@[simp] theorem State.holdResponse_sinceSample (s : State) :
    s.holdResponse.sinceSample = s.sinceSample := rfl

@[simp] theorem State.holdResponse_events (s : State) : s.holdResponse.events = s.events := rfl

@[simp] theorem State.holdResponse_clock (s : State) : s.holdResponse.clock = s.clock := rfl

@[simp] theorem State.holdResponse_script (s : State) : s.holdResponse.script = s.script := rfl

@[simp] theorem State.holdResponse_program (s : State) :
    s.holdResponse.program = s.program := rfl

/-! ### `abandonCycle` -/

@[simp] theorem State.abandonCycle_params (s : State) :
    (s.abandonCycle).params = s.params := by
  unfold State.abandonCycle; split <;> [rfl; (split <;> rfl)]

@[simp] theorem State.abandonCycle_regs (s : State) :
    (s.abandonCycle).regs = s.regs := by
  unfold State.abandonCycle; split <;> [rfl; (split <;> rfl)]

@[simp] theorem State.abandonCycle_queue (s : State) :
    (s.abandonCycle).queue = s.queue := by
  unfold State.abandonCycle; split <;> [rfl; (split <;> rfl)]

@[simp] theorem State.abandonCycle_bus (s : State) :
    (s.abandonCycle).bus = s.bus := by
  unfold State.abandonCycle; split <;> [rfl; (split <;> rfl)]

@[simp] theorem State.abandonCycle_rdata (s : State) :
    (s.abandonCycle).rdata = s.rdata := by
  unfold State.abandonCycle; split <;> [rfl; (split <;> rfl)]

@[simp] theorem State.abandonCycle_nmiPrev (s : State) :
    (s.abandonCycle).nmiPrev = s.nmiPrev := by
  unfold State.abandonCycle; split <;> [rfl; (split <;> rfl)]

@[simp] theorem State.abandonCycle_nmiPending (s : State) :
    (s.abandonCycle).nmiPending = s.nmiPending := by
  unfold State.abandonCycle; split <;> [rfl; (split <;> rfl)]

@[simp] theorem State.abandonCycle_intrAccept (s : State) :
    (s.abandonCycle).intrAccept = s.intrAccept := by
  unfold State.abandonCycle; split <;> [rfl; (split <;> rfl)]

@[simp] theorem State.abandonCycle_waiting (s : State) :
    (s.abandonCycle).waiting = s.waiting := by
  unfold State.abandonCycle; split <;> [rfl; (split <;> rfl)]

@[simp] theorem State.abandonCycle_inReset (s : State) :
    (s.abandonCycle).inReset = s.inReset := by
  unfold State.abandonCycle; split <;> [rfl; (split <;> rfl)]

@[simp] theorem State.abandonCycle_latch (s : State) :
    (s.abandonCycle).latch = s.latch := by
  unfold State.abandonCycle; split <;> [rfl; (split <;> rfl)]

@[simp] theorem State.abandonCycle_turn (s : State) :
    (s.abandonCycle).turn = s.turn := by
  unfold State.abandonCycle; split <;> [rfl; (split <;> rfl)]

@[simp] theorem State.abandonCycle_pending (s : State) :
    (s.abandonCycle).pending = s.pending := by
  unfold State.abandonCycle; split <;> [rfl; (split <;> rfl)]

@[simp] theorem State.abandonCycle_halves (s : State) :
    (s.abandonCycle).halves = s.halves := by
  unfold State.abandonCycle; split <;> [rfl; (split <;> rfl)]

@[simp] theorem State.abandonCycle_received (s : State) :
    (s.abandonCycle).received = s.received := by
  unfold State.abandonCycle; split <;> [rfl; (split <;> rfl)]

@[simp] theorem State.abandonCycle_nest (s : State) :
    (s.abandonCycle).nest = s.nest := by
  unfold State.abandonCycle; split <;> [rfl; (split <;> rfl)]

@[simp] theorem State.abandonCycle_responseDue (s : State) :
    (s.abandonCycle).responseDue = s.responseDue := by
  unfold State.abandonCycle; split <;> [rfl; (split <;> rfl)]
======
What needs to be done :: Within the listing above, locate the line containing "(s.abandonCycle).intrAccept = s.intrAccept" and the line containing "theorem State.abandonCycle_halves (s". Reproduce those two lines and all lines between them exactly, with nothing added.

Answer section ::
    (s.abandonCycle).intrAccept = s.intrAccept := by
  unfold State.abandonCycle; split <;> [rfl; (split <;> rfl)]

@[simp] theorem State.abandonCycle_waiting (s : State) :
    (s.abandonCycle).waiting = s.waiting := by
  unfold State.abandonCycle; split <;> [rfl; (split <;> rfl)]

@[simp] theorem State.abandonCycle_inReset (s : State) :
    (s.abandonCycle).inReset = s.inReset := by
  unfold State.abandonCycle; split <;> [rfl; (split <;> rfl)]

@[simp] theorem State.abandonCycle_latch (s : State) :
    (s.abandonCycle).latch = s.latch := by
  unfold State.abandonCycle; split <;> [rfl; (split <;> rfl)]

@[simp] theorem State.abandonCycle_turn (s : State) :
    (s.abandonCycle).turn = s.turn := by
  unfold State.abandonCycle; split <;> [rfl; (split <;> rfl)]

@[simp] theorem State.abandonCycle_pending (s : State) :
    (s.abandonCycle).pending = s.pending := by
  unfold State.abandonCycle; split <;> [rfl; (split <;> rfl)]

@[simp] theorem State.abandonCycle_halves (s : State) :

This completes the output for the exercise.